== Exercise details ==
Write out again, exactly, the lines below starting at the one with "of checks. -/" and ending at the one with "64 slots. -/".

Saved data entries:

════════════════════

-- ==== Sys2Proof/Laws/PerInstr.lean ====
section
/-! SUPPORT. The family Syntax, one lemma per command: a well-formed command names a source that exists and a context of
R345. -/

namespace Sys2Proof.Laws.Syntax

open Sys2Proof

/-- The source that a command names. -/
def source : Instr → Option Src
  | .sqTail src _ _ _ => some src
  | .cqHead src _ _ => some src
  | .ringEnable src _ => some src
  | .ringDisable src _ => some src
  | .ringAckContinue src _ => some src
  | .ringAckFlush src _ => some src
  | .evqEnable src _ => some src
  | .evqHead src _ _ => some src
  | .ctxControlSuspend src _ => some src
  | .ctxControlResume src _ => some src
  | .arrayCtrlWrite src _ _ => some src
  | .powerLimitWrite src _ => some src
  | .vtblSlopeWrite src _ _ => some src
  | .kvReserveWrite src _ _ => some src
  | .kvClearMin src _ => some src
  | .labFlush src _ => some src
  | .winClearPeak src => some src
  | .aqClear src _ => some src
  | .bankOwnWrite src _ _ _ => some src
  | .hostWindowRead src _ _ _ _ _ _ => some src
  | .hostWindowWrite src _ _ _ _ _ _ => some src
  | .aliasSetWrite src _ _ _ _ _ => some src
  | .aliasClearWrite src _ _ _ _ _ => some src
  | .iadd src _ _ _ _ _ _ _ => some src
  | .fadd src _ _ _ _ _ _ => some src
  | .swap src _ _ _ _ _ _ _ _ => some src
  | .patinaCtrlWrite src _ _ => some src
  | .hbmScrubWrite src _ _ => some src
  | .linkEnWrite src _ _ => some src
  | .linkRetrainWrite src _ => some src
  | .vcReset src _ => some src
  | .mtrSnapReq src => some src
  | .registerWrite src _ _ _ => some src
  | .aliasViewWrite src _ _ _ => some src
  | .indDataAccess src _ => some src
  | .indirectTimeout src _ => some src
  | .warm src => some src
  | .preset src _ => some src
  | .stby src => some src
  | .pwrSlabOffWrite src _ _ => some src
  | _ => none

/-- The context that a command names by its number. -/
def context : Instr → Option Nat
  | .nop c _ => some c
  | .descCreate c _ => some c
  | .descDestroy c _ => some c
  | .descRelease c _ => some c
  | .epiCreate c _ => some c
  | .convCreate c _ => some c
  | .vecLoad c _ => some c
  | .vecLoadSwitch c _ => some c
  | .arraySet c _ => some c
  | .matrixProduct c _ => some c
  | .infusion c _ => some c
  | .conv c _ => some c
  | .copy c _ => some c
  | .permutingCopy c _ => some c
  | .gather c _ => some c
  | .scatter c _ => some c
  | .eltwise c _ => some c
  | .rowstat c _ => some c
  | .softmax c _ => some c
  | .pool c _ => some c
  | .resample c _ => some c
  | .cropResize c _ => some c
  | .random c _ => some c
  | .strain c _ => some c
  | .allreduce c _ _ => some c
  | .reduceScatter c _ _ => some c
  | .allgather c _ _ => some c
  | .blend c _ _ => some c
  | .kvSeqCreate c _ => some c
  | .kvAppend c _ => some c
  | .kvFork c _ => some c
  | .kvTruncate c _ => some c
  | .kvSeqFree c _ => some c
  | .kvReclaim c _ => some c
  | .kvSet c _ => some c
  | .brewSeed c _ => some c
  | .brewStream c _ => some c
  | .bankOwn c _ => some c
  | .linkJob c _ => some c
  | .ctxDefine c _ => some c
  | .ctxUndefine c _ => some c
  | .regionAlloc c _ => some c
  | .regionFree c _ => some c
  | .modelLoad c _ => some c
  | .modelUnload c _ => some c
  | .ctxSuspend c _ => some c
  | .ctxResume c _ => some c
  | .ctxSave c _ => some c
  | .ctxRestore c _ => some c
  | .ctxReset c _ => some c
  | .schedSet c _ => some c
  | .vcOpen c _ => some c
  | .vcClose c _ => some c
  | .vcEncode c _ => some c
  | .vcDecode c _ => some c
  | .vcRate c _ => some c
  | .entryFetch c _ => some c
  | .stagingFetchDone c _ _ _ _ => some c
  | .commandComplete c _ => some c
  | .ringDrained c => some c
  | .swapOutDone c => some c
  | .swapInDone c => some c
  | .hello c _ _ => some c
  | .reply c _ _ _ => some c
  | .finish c _ _ _ _ _ => some c
  | .linkOpenTimeout c _ => some c
  | .collTimeout c _ => some c
  | .vcFrameAssemble c _ => some c
  | _ => none

/-- A well-formed command's source is the PF, VF 1 to 31 or a port of the device, and its context is one of 1,024. -/
def Statement (i : Instr) : Prop :=
  i.wf = true → (∀ src, source i = some src → src.wf = true) ∧ ∀ c, context i = some c → c < 1024

/-- A command that names neither. -/
theorem of_none {i : Instr} (h1 : source i = none) (h2 : context i = none) : Statement i := fun _ =>
    ⟨fun _ h => absurd (h1.symm.trans h) nofun, fun _ h => absurd (h2.symm.trans h) nofun⟩

/-- A command that names a source and no context. -/
theorem of_source {i : Instr} {src : Src} (h1 : source i = some src) (h2 : context i = none)
    (h : i.wf = true → src.wf = true) : Statement i := fun w =>
    ⟨fun _ e => Option.some.inj (h1.symm.trans e) ▸ h w, fun _ e => absurd (h2.symm.trans e) nofun⟩

/-- A command that names a context and no source. -/
theorem of_context {i : Instr} {c : Nat} (h1 : source i = none) (h2 : context i = some c)
    (h : i.wf = true → c < 1024) : Statement i := fun w =>
    ⟨fun _ e => absurd (h1.symm.trans e) nofun, fun _ e => Option.some.inj (h2.symm.trans e) ▸ h w⟩

/-- The first of a chain of checks. -/
theorem first {a b : Bool} (h : (a && b) = true) : a = true := (Bool.and_eq_true a b ▸ h).1
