/-- Context 5 with an enabled ring of 64 slots. -/
def ringed (r : Ring) (ms : List Cmd) : State := (holding ms).modCtx 5 fun x => { x with ring := r }
def ring1 : Ring := { Ring.init with st := .enabled, sqTail := 2, cqTail := 1 }
theorem witness_DoorbellsMoveTheirIndex :
    doorbellCtx (ringed ring1 []) .pf 5 = some 5 ∧ ((ringed ring1 []).ctx 5).ring.st = .enabled ∧
      (1 + 64 - ring1.cqHead) % 64 ≤ (ring1.cqTail + 64 - ring1.cqHead) % 64 ∧ doorbellCtx State.reset .pf 5 = none := by
  decide +kernel
theorem witness_EntriesTakeTheNextNumber :
    mayFetch (ringed ring1 []) 5 = true ∧ mayFetch State.reset 5 = false ∧
      hostFails { ringed ring1 [] with env := { State.reset.env with hostFail := [(0, 64)] } } 0 0 64 = true := by
  decide +kernel
theorem witness_RecordsReportFinishedCommands :
    let m := { issued 0x01 [] with phase := .done }
    getCmd (ringed ring1 [m]) 5 1 = some m ∧ recordRoom (ringed ring1 [m]) 5 = true ∧ (ringed ring1 [m]).pcie.phase = .idle := by decide +kernel
theorem witness_RingsStartDrainAndStop :
    pageWrite (holding []) .pf 5 = some 5 ∧ ((holding []).ctx 5).ring.st = .disabled ∧
      ((holding []).ctx 5).ring.sqBase.toNat % 4096 = 0 ∧ ((ringed { ring1 with st := .draining } []).ctx 5).cmds = [] := by
  decide +kernel
theorem witness_AcknowledgementsReleaseHaltedRings :
    let s := ringed { ring1 with halts := [(1, 0x0101)] } []
    pageCtx s .pf 5 = some 5 ∧ (s.ctx 5).ring.halts ≠ [] ∧ (s.ctx 5).reg.st ≠ .blockedKv := by decide +kernel
theorem witness_CoalescingTimeSendsTheVector :
    let s := (ringed ring1 []).modCtx 5 fun x => { x with irq := { x.irq with unsig := 2 } }
    (s.ctx 5).irq.en = true ∧ 0 < (s.ctx 5).irq.unsig := by decide +kernel
theorem witness_EventRingsStartAndFreeTheirSlots :
    let s := State.reset.modFn 0 fun y => { y with owed := 3 }
    let e := State.reset.modFn 0 fun y => { y with en := true, tail := 2, owed := 1 }
    fnWrite s .pf 0 = true ∧ (s.fn 0).en = false ∧ (s.fn 0).base.toNat % 4096 = 0 ∧ hostFails s 0 0 32 = false ∧
      fnWrite e .jtag 0 = true ∧ (2 + 64 - (e.fn 0).head) % 64 ≤ ((e.fn 0).tail + 64 - (e.fn 0).head) % 64 := by
  decide +kernel
theorem witness_TheHostLinkFailsOver :
    State.reset.live = true ∧ State.reset.pcie.phase = .idle ∧ State.reset.pcie.standbyOk = true := by decide +kernel
/-- A fetched NOP of the current epoch, the candidate of context 5. -/
def waiting1 : Cmd := { issued 0x01 [(0x04, 1)] with phase := .fetched, issued := false }
theorem witness_SequencersIssueOrRefuseTheirCandidate :
    let s := ringed ring1 [waiting1]
    s.pkg.unroutable = false ∧ (s.part 0).defd = true ∧ (choose (countHazard 0 (actControls 0 s)) 0).1 = some 5 ∧
      ((countHazard 0 (actControls 0 s)).part2 0).stopped = [] ∧ candOf (countHazard 0 (actControls 0 s)) 5 = some waiting1 ∧
      brewWaits (countHazard 0 (actControls 0 s)) 5 waiting1 = false := by
  decide +kernel
theorem witness_ControlCommandsMoveTheirTarget :
    (running? (and6 .running true (with1 0x56 [(0x10, 6)])) 5 1).any (fun m => m.opcode == 0x56 && m.f 0x10 16 == 6) = true ∧
      ((and6 .running true (with1 0x56 [(0x10, 6)])).ctx 6).reg.st = .running ∧
      ((and6 .halted false (with1 0x57 [(0x10, 6)])).ctx 6).sched.swapping = .none ∧
      pageCtx (and6 .halted false State.reset) .pf 6 = some 6 := by decide +kernel
theorem witness_ContextsAreAdmittedAndSwapped :
    let s := (and6 .loaded false State.reset).modCtx 6 fun x => { x with sched := { x.sched with runnableAt := some 0 } }
    runnables s 0 = [6] ∧ admissible s 0 6 = true ∧ (s.ctx 6).reg.st = .loaded ∧
      (weightBad s 6).or (swapBad s 6) = none ∧ ((State.reset.modPart2 0 fun x => { x with slice := some 6 }).part2 0).slice = some 6 := by
  decide +kernel
theorem witness_RetirementMovesPositions :
    let s := holding [{ issued 0x10 [] with bound := { Bound.none with forms := [(0, 1)] } }]
    s.live = true ∧ partOf s 0 = some 0 ∧ serverOf s 0 = some 0 ∧
      ((openCmds s 0).any fun e => e.2.bound.forms.any fun f => f.1 == 0) = true ∧ spareSite (s.slab 0) = some 64 ∧
      siteOf (s.slab 0) 0 = 0 ∧ slabPart s 0 = some 0 ∧ (s.slab 44).st = .spare ∧ workAtPos s 0 7 = false ∧
      s.env.waits = [] := by
  decide +kernel
theorem witness_PatinaTestsEveryRegion :
    coreLive State.reset 0 = true ∧ inService State.reset 0 = true ∧ bit (State.reset.slab2 0).patinaCtrl.toNat 31 = true ∧
      serverOf State.reset 0 = some 0 ∧
      ((State.reset.modBank 0 fun b => { b with testing := some 3 }).bank (bankIx 0 0)).testing = some 3 := by
  decide +kernel
/-- A header (R313): type, endpoint, address, of context 5 in partition 0 with its epoch, from the uncore of slab 0. -/
def header (ty dep addr : Nat) : BitVec 512 :=
  BitVec.ofNat 512 (dep <<< 8 + 0x40 <<< 24 + ty <<< 36 + (if ty = 1 then 1 <<< 40 else 0) + 5 <<< 64 + 1 <<< 96 + addr <<< 128)
theorem witness_PacketsReachTheirEndpoint :
    let s := (holding []).modBank 0 fun b => { b with holder := some 5, owner := 1 }
    let w := header 1 0 64
    let up : FabPlace := { slab := 0, node := .uncore }
    let r0 : FabPlace := { slab := 0, node := .router 0 }
    let f : Flit := { hdr := header 1 63 0, idx := 0, data := 0 }
    (s.slab 0).st ≠ .retired ∧ headerOk w = true ∧ bodyFits w (.write [1, 2, 3] 0 .dma) = true ∧ packetFits s w = true ∧
      packetAcc s w = .bank 0 0 64 ∧ (aget (s.slab2 0).epochs 0).getD 0 = hEpoch w ∧ bankClearing s 0 0 = false ∧
      ownerAdmits s 0 0 (engineAgent .dma 5 0) .write = true ∧ ownerAdmits s 0 0 (engineAgent .dma 6 0) .write = false ∧
      joined up r0 = true ∧ offered s up r0 (some f) = some (none, 0, f) ∧ offered s up r0 none = none ∧
      failsAt s r0 up = 0 ∧ Config.slabStack 1 = some 0 := by decide +kernel
/-- A read of HBM at slab 1, whose stack holds the first bytes of partition 0's range, under the key of context 5. -/
theorem witness_PacketsOfHbm :
    let u := (holding []).part 0 |>.hbmBase
    let s := (holding []).modCtx 5 fun x => { x with regions := [(3, { Region.empty with space := .hbm, len := 4096, units := [u] })] }
    let da := allocBytes * u
    let h := header 0 0x41 da ||| BitVec.ofNat 512 (daSlab da)
    headerOk h = true ∧ packetFits s h = true ∧ packetAcc s h = .hbm da ∧
      readBad s none (ctxKey s 5) (spanFuel 64) da 64 = none ∧ writeBad s none (ctxKey s 5) (spanFuel 64) da 64 = none := by
  decide +kernel
theorem witness_TheHostWindowReachesOwnedBanks :
    let s := (holding []).modBank 0 fun b => { b with holder := some 5 }
    winFunc s .pf = some 0 ∧ bankClearing s 0 0 = false ∧ winOwns s 0 0 0 = true ∧ ownerAdmits s 0 0 (.window 0) .read = true ∧
      bankClearing (s.modBank 0 fun b => { b with clearing := true }) 0 0 = true ∧ winFunc s .i3c = none := by decide +kernel
theorem witness_OwnersAreHandedOver :
    (ready? (withRegion (with1 0x4A [(0x10, 3)])) 5 1 0x4A).isSome = true ∧
      getRegion (withRegion (with1 0x4A [(0x10, 3)])) 5 3 = some bankRegion ∧ isOperator State.reset .pf = true ∧
      coreLive State.reset 0 = true := by decide +kernel
theorem witness_PortsTrainAndFail :
    portLive State.reset 0 = true ∧ (State.reset.port 0).st = .training ∧ (State.reset.port2 0).expPort = 0xFF ∧
      ((State.reset.modPort 0 fun y => { y with st := .active }).port 0).st = .active := by decide +kernel
/-- A frame whose symbols are all zero is a code word, DATA with number 0; one odd symbol out of its place is none. (A frame of
512 symbols is too deep for the kernel.) -/
theorem witness_PortsTakeFrames :
    decodeFrame [] = some ([], 0) ∧ decodeFrame [1] = none ∧ (frameOf (payloadNat [])).ftype = 0 ∧
      (frameOf (payloadNat [])).fseq = 0 := by decide +kernel
theorem witness_JobsOpenByTheExchange :
    let s := ((with1 0x4B [(0x10, 2)]).modCtx 5 fun x => { x with jobs := [(2, job1 .opening)] }).modPort 0 fun y =>
      { y with st := .active }
    let h := BitVec.ofNat 512 (82 + 1 <<< 96 + 1 <<< 128)
    (running? s 5 1).any (fun m => m.opcode == 0x4B) = true ∧ (s.port 0).st = .active ∧ s.pcie.phase = .idle ∧
      jobsFull s 5 3 0 = false ∧ jobsFull s 5 2 0 = true ∧ hostFails s 0 0 11072 = false ∧
      getJob s 5 2 = some (job1 .opening) ∧ oldestOpening s (job1 .opening) = true ∧ (getCmd s 5 1).isSome = true ∧
      getJob (s.modCtx 5 fun x => { x with jobs := [(2, job1 .open)] }) (lJob h / 16) (lJob h % 16) = some (job1 .open) ∧
      lLen h = 0 ∧ lType h = 0 ∧ lEpochTx h = 1 ∧ lEpochRx h = ctxEpoch s 5 := by decide +kernel
def stream1 (f : Option VcFrame) : VcStream :=
  { params := 0, newRate := none, frames := 0, sinceKey := 0, fullness := 0, needKey := false, cores := [0], refs := [],
    frame := f }
theorem witness_CoderCommandsOpenAndFeedStreams :
    (paramBlock (with1 0x60 []) 5 (issued 0x60 [])).isSome = true ∧
      (let s := (with1 0x62 []).modCtx 5 fun x => { x with vcs := [(0, stream1 none)] }
       (ready? s 5 1 0x62).isSome = true ∧ getVc s 5 0 = some (stream1 none)) ∧
      (ready? (with1 0x64 []) 5 1 0x64).isSome = true ∧ getVc (with1 0x64 []) 5 0 = none := by decide +kernel
def frame1 : VcFrame :=
  { q := 1, key := true, pass := 1, filter := false, quant := 0, np := 4, reissues := 0, committed := [], fail := none }
/-- Context 5 with a frame of stream 0, whose JOB region is 3. -/
def coding : State := (withRegion (with1 0x62 [])).modCtx 5 fun x => { x with
  vcs := [(0, { stream1 (some frame1) with params := BitVec.ofNat 1024 (3 <<< (8 * 0x26)) })] }
theorem witness_CoresClaimCommitAndReset :
    coreServes coding 0 = true ∧ (coding.slab2 0).vc.st = .idle ∧ (coding.slab2 0).vc.claim = none ∧
      attempting coding 5 0 = false ∧ (getVc coding 5 0).isSome = true ∧ hostWaits coding (issued 0x62 []) = false := by decide +kernel
theorem witness_SecurityOperationsEndWithTheirResult :
    let s := { State.reset with sec := { State.reset.sec with busy := true, run := 1, len := 64 } }
    secOp? s 1 = true ∧ secBad s = false ∧ secNoCtx s = false ∧ hostFails s 0 0 64 = false ∧ secOp? s 3 = false := by
  decide +kernel
/-- An operation of the Armature waits to start; the other slot holds an image of epoch 2. -/
def arming (op : Nat) : State :=
  { State.reset with
    sec := { State.reset.sec with armFloor := 0 },
    arm := { State.reset.arm with
      busy := true, cmdOp := op, slotB := State.reset.arm.slotA.map fun i => { i with epoch := 2, svn := 0 } } }
theorem witness_ArmaturesAreAppliedRevertedAndReturned :
    armOp? (arming 1) 1 = true ∧ (arming 1).arm.cmdMask = 0 ∧ slotOk (armOther (arming 1)) (arming 1).sec.armFloor = true ∧
      armOp? (arming 4) 4 = true ∧ maskBad (arming 4) = false := by decide +kernel
theorem witness_PartitionsSwitchAndAgree :
    let e : Exch := { waiting := [0], bad := [1], attempt := 3, judged := true }
    let s := State.reset.modPart2 0 fun y => { y with exch := some e }
    (s.part2 0).exch = some e ∧ openCmds s 0 = [] ∧ exchRuns { State.reset with arm2 := { State.reset.arm2 with
      started := true, todo := [0] } } = false := by decide +kernel
theorem witness_TheMeterFormsReadingsWhenTriggered :
    State.reset.meter.powered = true ∧ State.reset.meter2.fitted = true ∧
      (State.reset.meter.ctr.toNat + 0) % (State.reset.meter.period.toNat * 24000000) = 0 := by decide +kernel
theorem witness_ThePortAndTheMirrorServeReadings :
    State.reset.meter.powered = true ∧ State.reset.mtr.pend = false ∧ State.reset.meter2.mirrorOut = [] ∧
      isOperator State.reset .jtag = true := by decide +kernel
theorem witness_RegisterPathsJudgeEachWord :
    srcLive State.reset .pf = true ∧ srcLive State.reset .jtag = true ∧ srcLive State.reset .i3c = true ∧
      doorbellCtx (holding []) .pf 5 = some 5 ∧ (indTarget State.reset).isSome = true := by decide +kernel
theorem witness_TheTestAndManagementPortsAnswer :
    srcLive State.reset .jtag = true ∧ State.reset.live = true ∧ State.reset.pkc.recovery = false ∧
      State.reset.pkg.unroutable = false ∧
      (mgmtRead State.reset).isSome = true ∧ srcLive { State.reset with pkc := { State.reset.pkc with power := .unpowered } } .jtag
        = false := by decide +kernel
theorem witness_DeviceResetsLoseEverythingButWhatLasts :
    srcLive State.reset .pf = true ∧ State.reset.pkc.power = .running ∧ State.reset.pkc.ready = true ∧
      State.reset.pkc2.perstN = true ∧ State.reset.pkc2.sysResetN = true := by decide +kernel
theorem witness_FunctionsPartitionsAndSlabsReset :
    srcLive { State.reset with pcie := { State.reset.pcie with vfs := 4 } } (.vf 4) = true ∧
      presetHeld State.reset 0 = false ∧ (State.reset.part 4).defd = false ∧ (State.reset.slab 64).st = .active ∧
      partOf State.reset 64 ≠ none ∧ (State.reset.slab 44).st ≠ .active := by decide +kernel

════════════════════

== Result of this exercise ==
/-- The first of a chain of checks. -/
theorem first {a b : Bool} (h : (a && b) = true) : a = true := (Bool.and_eq_true a b ▸ h).1
/-- Context 5 with an enabled ring of 64 slots. -/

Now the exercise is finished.